_GIVEN RECORDS_:
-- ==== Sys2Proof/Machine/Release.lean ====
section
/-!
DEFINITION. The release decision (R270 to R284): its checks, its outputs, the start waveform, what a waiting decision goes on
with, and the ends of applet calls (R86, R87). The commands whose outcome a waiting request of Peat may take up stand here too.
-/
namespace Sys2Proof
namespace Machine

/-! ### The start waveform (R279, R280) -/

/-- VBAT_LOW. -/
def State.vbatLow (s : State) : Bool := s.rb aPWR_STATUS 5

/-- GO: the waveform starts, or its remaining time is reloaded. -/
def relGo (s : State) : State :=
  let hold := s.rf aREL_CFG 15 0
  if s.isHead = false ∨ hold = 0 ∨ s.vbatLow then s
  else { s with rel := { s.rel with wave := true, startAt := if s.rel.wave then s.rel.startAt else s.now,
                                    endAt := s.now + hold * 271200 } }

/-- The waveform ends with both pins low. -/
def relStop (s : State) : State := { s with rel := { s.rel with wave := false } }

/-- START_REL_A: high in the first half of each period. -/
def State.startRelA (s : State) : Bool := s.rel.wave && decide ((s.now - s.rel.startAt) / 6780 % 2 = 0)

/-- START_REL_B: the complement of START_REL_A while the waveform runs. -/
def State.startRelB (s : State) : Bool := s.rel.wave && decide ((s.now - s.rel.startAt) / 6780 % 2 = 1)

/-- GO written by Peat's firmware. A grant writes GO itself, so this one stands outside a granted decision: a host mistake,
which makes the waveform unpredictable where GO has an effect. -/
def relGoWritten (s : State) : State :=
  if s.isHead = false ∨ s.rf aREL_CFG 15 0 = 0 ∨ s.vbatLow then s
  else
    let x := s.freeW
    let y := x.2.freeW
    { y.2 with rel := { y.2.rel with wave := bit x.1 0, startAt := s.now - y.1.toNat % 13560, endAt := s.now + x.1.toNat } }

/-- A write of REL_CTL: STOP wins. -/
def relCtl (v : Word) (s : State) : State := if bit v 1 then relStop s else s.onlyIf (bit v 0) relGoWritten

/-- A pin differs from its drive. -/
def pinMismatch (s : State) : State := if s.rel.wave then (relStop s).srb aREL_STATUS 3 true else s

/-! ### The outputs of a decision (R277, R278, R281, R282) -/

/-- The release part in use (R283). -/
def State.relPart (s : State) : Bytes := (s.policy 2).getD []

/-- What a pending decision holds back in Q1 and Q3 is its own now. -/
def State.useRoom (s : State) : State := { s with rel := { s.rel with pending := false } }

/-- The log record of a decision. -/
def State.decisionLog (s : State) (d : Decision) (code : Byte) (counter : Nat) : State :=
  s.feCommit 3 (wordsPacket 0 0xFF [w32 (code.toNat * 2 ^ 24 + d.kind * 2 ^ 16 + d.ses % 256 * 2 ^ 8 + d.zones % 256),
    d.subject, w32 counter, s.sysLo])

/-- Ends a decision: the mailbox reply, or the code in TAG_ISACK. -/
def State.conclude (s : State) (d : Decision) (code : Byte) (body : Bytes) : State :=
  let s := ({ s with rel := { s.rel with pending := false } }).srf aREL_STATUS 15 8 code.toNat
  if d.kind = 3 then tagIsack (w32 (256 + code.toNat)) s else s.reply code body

* * *

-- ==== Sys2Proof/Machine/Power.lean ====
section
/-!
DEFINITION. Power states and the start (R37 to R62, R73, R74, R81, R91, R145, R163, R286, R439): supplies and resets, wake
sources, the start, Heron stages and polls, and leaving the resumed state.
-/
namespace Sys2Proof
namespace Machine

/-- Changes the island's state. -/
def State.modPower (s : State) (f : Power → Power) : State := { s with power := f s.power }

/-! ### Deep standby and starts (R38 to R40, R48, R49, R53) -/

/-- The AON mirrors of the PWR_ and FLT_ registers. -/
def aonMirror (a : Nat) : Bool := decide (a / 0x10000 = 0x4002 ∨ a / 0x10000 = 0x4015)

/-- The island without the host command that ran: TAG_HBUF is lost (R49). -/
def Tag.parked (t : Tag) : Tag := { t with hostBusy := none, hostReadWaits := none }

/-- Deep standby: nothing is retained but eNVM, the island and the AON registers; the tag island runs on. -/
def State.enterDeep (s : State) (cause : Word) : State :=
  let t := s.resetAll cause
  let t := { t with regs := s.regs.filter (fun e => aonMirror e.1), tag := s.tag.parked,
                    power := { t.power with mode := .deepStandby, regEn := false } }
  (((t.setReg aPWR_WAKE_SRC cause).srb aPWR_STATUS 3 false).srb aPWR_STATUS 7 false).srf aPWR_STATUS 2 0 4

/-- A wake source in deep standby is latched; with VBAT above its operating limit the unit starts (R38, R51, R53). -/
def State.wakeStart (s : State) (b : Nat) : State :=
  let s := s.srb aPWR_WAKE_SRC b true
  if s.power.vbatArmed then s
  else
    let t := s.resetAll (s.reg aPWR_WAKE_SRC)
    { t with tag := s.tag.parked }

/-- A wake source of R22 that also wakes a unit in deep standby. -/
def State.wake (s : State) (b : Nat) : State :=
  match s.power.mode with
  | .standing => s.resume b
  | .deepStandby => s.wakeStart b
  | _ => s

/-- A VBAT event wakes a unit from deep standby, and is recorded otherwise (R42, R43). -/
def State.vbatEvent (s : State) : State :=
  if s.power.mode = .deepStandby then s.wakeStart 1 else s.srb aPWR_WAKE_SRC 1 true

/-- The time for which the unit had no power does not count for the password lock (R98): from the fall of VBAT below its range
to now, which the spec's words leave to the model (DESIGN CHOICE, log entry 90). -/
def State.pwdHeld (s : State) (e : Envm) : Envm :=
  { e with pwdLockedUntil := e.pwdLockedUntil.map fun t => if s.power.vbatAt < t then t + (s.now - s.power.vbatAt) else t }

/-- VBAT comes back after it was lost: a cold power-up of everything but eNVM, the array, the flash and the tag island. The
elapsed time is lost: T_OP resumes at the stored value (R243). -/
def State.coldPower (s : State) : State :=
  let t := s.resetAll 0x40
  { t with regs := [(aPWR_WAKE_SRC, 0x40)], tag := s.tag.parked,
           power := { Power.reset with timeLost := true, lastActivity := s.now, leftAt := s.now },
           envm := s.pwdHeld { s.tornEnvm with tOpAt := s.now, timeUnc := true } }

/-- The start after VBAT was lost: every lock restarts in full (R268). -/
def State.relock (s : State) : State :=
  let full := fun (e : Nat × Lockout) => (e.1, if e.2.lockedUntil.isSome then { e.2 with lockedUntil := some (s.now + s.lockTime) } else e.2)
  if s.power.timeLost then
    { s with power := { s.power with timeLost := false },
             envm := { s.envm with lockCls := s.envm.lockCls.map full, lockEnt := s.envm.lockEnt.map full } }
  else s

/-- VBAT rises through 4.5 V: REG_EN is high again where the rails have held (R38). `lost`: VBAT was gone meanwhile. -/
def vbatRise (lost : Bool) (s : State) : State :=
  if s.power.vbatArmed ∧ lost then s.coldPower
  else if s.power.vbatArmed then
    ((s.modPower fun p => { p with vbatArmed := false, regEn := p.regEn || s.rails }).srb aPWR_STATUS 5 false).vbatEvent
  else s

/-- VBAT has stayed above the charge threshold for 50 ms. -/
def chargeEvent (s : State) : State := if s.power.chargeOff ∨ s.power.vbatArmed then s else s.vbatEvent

...

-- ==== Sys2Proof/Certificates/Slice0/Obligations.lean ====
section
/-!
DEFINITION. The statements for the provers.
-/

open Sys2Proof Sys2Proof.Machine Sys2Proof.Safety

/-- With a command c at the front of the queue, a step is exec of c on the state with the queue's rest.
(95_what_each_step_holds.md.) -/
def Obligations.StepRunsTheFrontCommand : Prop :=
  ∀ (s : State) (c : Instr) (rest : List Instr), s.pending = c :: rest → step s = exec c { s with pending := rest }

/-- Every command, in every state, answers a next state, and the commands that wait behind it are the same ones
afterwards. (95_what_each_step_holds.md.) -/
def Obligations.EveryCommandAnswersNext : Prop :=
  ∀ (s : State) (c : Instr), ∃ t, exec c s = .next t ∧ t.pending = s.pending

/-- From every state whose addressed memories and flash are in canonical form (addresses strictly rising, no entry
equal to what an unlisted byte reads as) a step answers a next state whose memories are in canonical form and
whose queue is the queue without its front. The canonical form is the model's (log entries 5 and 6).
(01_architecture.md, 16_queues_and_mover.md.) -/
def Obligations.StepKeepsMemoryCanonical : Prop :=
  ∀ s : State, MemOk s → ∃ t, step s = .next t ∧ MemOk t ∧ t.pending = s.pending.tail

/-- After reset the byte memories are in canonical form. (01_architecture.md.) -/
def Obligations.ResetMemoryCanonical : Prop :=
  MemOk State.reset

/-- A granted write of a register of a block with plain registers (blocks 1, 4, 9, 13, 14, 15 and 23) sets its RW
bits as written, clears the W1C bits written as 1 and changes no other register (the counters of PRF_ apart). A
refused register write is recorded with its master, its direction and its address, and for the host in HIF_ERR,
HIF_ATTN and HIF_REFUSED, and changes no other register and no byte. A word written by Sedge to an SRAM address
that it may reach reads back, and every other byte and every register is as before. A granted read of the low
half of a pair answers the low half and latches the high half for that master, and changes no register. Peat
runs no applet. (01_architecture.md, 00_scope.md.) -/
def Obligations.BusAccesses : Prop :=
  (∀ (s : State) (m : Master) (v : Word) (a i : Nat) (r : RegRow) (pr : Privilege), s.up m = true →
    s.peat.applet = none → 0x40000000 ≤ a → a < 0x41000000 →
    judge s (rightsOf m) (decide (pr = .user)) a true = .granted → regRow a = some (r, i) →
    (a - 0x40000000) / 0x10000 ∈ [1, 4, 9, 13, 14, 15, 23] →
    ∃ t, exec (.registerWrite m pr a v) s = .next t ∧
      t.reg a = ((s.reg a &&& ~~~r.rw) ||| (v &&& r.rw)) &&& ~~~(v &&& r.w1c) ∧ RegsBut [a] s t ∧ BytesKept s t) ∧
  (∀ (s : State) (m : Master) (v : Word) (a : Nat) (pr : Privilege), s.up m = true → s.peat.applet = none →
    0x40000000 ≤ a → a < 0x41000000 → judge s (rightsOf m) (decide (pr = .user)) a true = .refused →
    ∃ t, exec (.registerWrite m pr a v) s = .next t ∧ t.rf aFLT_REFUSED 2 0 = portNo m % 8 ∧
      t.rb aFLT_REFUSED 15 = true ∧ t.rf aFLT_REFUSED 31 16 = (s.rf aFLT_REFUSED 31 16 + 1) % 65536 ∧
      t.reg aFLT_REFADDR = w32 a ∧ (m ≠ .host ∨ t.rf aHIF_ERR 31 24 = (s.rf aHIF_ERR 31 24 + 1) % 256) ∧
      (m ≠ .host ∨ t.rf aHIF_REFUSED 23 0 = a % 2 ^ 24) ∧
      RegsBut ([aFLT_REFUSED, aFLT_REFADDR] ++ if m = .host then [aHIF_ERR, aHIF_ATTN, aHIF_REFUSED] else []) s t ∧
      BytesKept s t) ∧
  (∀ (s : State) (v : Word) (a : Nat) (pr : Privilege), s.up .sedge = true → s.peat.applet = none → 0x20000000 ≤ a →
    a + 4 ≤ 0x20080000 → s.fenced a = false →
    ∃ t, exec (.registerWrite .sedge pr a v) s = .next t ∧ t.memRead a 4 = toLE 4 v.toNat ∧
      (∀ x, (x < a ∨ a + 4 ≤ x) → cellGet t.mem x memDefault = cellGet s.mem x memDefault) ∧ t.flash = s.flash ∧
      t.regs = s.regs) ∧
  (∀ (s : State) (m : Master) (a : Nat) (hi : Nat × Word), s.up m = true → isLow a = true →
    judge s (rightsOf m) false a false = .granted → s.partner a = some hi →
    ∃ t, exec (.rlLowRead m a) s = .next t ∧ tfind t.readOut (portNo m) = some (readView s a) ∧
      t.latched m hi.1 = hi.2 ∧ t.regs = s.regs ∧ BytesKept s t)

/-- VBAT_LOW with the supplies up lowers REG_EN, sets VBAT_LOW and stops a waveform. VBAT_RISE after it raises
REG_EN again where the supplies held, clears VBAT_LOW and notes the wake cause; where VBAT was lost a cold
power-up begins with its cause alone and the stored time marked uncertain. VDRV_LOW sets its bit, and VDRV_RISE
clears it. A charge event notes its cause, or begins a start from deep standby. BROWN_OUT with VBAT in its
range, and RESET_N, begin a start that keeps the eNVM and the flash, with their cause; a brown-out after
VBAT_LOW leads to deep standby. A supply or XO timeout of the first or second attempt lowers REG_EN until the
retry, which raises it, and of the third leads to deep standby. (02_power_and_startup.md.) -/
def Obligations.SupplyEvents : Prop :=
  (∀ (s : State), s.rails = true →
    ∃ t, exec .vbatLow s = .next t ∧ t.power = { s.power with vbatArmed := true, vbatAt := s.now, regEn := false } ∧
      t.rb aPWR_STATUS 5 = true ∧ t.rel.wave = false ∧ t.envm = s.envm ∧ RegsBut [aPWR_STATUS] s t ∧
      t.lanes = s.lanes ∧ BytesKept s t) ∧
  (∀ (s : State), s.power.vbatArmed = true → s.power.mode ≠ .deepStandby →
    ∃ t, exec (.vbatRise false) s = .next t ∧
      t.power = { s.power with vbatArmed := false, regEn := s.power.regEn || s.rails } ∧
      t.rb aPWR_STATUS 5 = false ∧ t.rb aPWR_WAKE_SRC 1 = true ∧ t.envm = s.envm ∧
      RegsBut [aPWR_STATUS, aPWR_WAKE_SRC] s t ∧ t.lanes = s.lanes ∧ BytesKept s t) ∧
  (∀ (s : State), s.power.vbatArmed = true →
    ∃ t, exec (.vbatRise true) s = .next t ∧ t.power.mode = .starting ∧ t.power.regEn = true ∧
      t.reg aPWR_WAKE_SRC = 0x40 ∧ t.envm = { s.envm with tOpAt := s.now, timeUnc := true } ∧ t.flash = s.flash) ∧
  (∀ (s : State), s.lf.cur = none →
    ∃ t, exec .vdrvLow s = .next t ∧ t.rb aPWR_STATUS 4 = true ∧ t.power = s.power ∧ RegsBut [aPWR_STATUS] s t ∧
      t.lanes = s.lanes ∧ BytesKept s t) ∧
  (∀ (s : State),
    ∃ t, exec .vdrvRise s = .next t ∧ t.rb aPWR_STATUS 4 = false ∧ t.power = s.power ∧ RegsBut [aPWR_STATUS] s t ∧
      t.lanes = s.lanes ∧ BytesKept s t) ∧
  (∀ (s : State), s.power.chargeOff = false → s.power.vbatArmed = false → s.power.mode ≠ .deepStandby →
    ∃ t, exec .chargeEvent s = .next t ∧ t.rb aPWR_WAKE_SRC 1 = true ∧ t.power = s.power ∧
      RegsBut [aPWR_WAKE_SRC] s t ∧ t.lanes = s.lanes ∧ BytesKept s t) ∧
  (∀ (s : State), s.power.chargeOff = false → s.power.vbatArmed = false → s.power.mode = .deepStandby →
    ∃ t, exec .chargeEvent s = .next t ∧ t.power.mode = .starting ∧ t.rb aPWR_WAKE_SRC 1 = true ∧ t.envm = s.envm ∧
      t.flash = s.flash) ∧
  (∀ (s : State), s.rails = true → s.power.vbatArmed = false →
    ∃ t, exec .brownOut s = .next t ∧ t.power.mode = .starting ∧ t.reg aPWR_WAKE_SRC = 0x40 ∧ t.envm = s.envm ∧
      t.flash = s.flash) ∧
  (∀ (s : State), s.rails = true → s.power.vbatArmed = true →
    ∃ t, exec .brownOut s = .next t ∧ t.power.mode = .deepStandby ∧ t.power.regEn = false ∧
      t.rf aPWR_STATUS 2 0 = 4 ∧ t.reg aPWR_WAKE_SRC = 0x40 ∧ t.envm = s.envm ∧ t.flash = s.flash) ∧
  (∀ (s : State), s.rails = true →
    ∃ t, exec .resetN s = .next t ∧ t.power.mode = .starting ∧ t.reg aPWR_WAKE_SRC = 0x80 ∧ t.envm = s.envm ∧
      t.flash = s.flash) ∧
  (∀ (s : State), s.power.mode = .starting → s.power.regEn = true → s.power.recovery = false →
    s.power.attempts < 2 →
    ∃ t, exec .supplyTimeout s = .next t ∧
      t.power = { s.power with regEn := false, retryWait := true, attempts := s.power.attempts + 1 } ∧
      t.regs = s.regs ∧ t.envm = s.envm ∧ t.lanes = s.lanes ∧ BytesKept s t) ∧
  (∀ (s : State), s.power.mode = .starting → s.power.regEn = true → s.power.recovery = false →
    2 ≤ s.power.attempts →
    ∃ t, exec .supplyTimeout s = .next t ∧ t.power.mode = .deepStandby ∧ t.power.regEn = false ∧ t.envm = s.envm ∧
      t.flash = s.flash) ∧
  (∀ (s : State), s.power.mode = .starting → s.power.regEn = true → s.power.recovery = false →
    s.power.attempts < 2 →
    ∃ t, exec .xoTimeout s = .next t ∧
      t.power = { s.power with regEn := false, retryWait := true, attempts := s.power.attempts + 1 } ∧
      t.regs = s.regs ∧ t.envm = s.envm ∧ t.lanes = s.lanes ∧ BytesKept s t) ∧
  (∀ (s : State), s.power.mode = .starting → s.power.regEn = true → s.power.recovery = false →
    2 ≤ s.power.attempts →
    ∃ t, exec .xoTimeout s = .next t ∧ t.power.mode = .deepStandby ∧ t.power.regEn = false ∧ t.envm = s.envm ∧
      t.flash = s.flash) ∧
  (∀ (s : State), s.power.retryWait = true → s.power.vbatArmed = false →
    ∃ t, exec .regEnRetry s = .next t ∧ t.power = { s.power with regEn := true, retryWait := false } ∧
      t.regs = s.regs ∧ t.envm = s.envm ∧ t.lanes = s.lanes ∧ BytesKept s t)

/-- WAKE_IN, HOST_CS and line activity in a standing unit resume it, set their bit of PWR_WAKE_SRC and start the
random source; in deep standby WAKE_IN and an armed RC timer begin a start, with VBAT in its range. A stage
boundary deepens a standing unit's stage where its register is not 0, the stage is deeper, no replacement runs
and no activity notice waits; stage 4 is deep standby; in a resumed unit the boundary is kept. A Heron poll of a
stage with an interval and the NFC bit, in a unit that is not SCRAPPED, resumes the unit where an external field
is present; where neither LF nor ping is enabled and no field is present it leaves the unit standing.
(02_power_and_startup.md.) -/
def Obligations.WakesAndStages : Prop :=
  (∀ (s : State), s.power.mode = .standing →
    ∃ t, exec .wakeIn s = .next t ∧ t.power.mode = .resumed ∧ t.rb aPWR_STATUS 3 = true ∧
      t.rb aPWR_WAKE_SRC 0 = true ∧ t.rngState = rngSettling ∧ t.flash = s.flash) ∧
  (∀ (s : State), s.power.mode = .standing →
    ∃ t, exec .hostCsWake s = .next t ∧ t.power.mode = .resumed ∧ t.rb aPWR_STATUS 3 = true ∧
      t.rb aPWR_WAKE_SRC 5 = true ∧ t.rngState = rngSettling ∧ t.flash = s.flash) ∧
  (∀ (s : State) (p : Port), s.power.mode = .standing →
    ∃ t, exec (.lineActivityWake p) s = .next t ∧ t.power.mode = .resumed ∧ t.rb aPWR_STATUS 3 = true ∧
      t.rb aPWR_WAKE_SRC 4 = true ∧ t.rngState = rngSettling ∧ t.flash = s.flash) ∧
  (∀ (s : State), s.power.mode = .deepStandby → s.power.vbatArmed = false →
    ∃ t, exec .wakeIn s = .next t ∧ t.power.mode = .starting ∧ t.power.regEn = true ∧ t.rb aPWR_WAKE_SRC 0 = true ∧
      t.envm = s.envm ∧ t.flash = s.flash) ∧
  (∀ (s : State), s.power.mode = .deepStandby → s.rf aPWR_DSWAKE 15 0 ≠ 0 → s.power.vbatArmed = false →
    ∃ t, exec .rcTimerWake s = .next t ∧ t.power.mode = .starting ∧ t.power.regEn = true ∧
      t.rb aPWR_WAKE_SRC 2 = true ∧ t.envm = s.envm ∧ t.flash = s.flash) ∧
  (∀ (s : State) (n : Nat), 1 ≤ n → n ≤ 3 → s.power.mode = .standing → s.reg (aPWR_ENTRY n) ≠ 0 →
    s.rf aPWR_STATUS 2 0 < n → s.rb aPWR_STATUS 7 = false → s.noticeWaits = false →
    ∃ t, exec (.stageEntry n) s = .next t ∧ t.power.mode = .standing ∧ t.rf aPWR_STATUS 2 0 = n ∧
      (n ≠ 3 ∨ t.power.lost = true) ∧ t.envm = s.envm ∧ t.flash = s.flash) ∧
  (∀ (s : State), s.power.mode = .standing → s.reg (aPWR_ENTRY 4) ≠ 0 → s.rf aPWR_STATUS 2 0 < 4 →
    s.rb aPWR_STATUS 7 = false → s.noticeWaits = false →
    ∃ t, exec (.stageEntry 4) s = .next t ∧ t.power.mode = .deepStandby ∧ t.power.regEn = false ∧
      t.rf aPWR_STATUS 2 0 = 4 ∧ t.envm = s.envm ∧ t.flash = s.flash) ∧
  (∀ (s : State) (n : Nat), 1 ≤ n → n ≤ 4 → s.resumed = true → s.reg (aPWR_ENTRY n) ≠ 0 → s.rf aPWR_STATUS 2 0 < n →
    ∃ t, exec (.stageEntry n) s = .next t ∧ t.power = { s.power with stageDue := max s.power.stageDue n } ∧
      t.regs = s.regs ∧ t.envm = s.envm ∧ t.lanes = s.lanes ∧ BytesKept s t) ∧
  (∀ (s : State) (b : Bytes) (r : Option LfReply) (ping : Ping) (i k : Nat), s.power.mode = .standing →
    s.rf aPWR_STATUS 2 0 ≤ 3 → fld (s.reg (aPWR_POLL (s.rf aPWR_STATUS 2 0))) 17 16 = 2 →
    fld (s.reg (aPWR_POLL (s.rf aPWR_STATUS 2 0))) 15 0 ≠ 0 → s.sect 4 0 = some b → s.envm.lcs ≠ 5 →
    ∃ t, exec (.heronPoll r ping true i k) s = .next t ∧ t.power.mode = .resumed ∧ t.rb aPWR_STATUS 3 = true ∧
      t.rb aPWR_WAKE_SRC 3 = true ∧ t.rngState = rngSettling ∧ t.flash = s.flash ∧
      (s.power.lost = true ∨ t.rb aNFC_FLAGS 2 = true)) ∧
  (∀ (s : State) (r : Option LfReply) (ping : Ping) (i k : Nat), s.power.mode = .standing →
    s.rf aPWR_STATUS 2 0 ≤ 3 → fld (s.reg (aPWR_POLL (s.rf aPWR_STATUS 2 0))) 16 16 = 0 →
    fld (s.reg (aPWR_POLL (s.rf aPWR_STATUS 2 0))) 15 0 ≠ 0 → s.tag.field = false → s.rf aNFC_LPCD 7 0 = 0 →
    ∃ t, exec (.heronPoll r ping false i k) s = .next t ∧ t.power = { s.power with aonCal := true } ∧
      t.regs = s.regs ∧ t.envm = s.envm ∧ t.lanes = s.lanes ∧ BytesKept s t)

_AIM OF THE EXERCISE_:
Repeat the entries above verbatim, but only from the line that has "(∀ (s : State) (p" down to the line that has "(∀ (s : State), s.power.mode = .deepStandby → s.power.vbatArmed", inclusive.

_RESPONSE TO THIS EXERCISE_:
  (∀ (s : State) (p : Port), s.power.mode = .standing →
    ∃ t, exec (.lineActivityWake p) s = .next t ∧ t.power.mode = .resumed ∧ t.rb aPWR_STATUS 3 = true ∧
      t.rb aPWR_WAKE_SRC 4 = true ∧ t.rngState = rngSettling ∧ t.flash = s.flash) ∧
  (∀ (s : State), s.power.mode = .deepStandby → s.power.vbatArmed = false →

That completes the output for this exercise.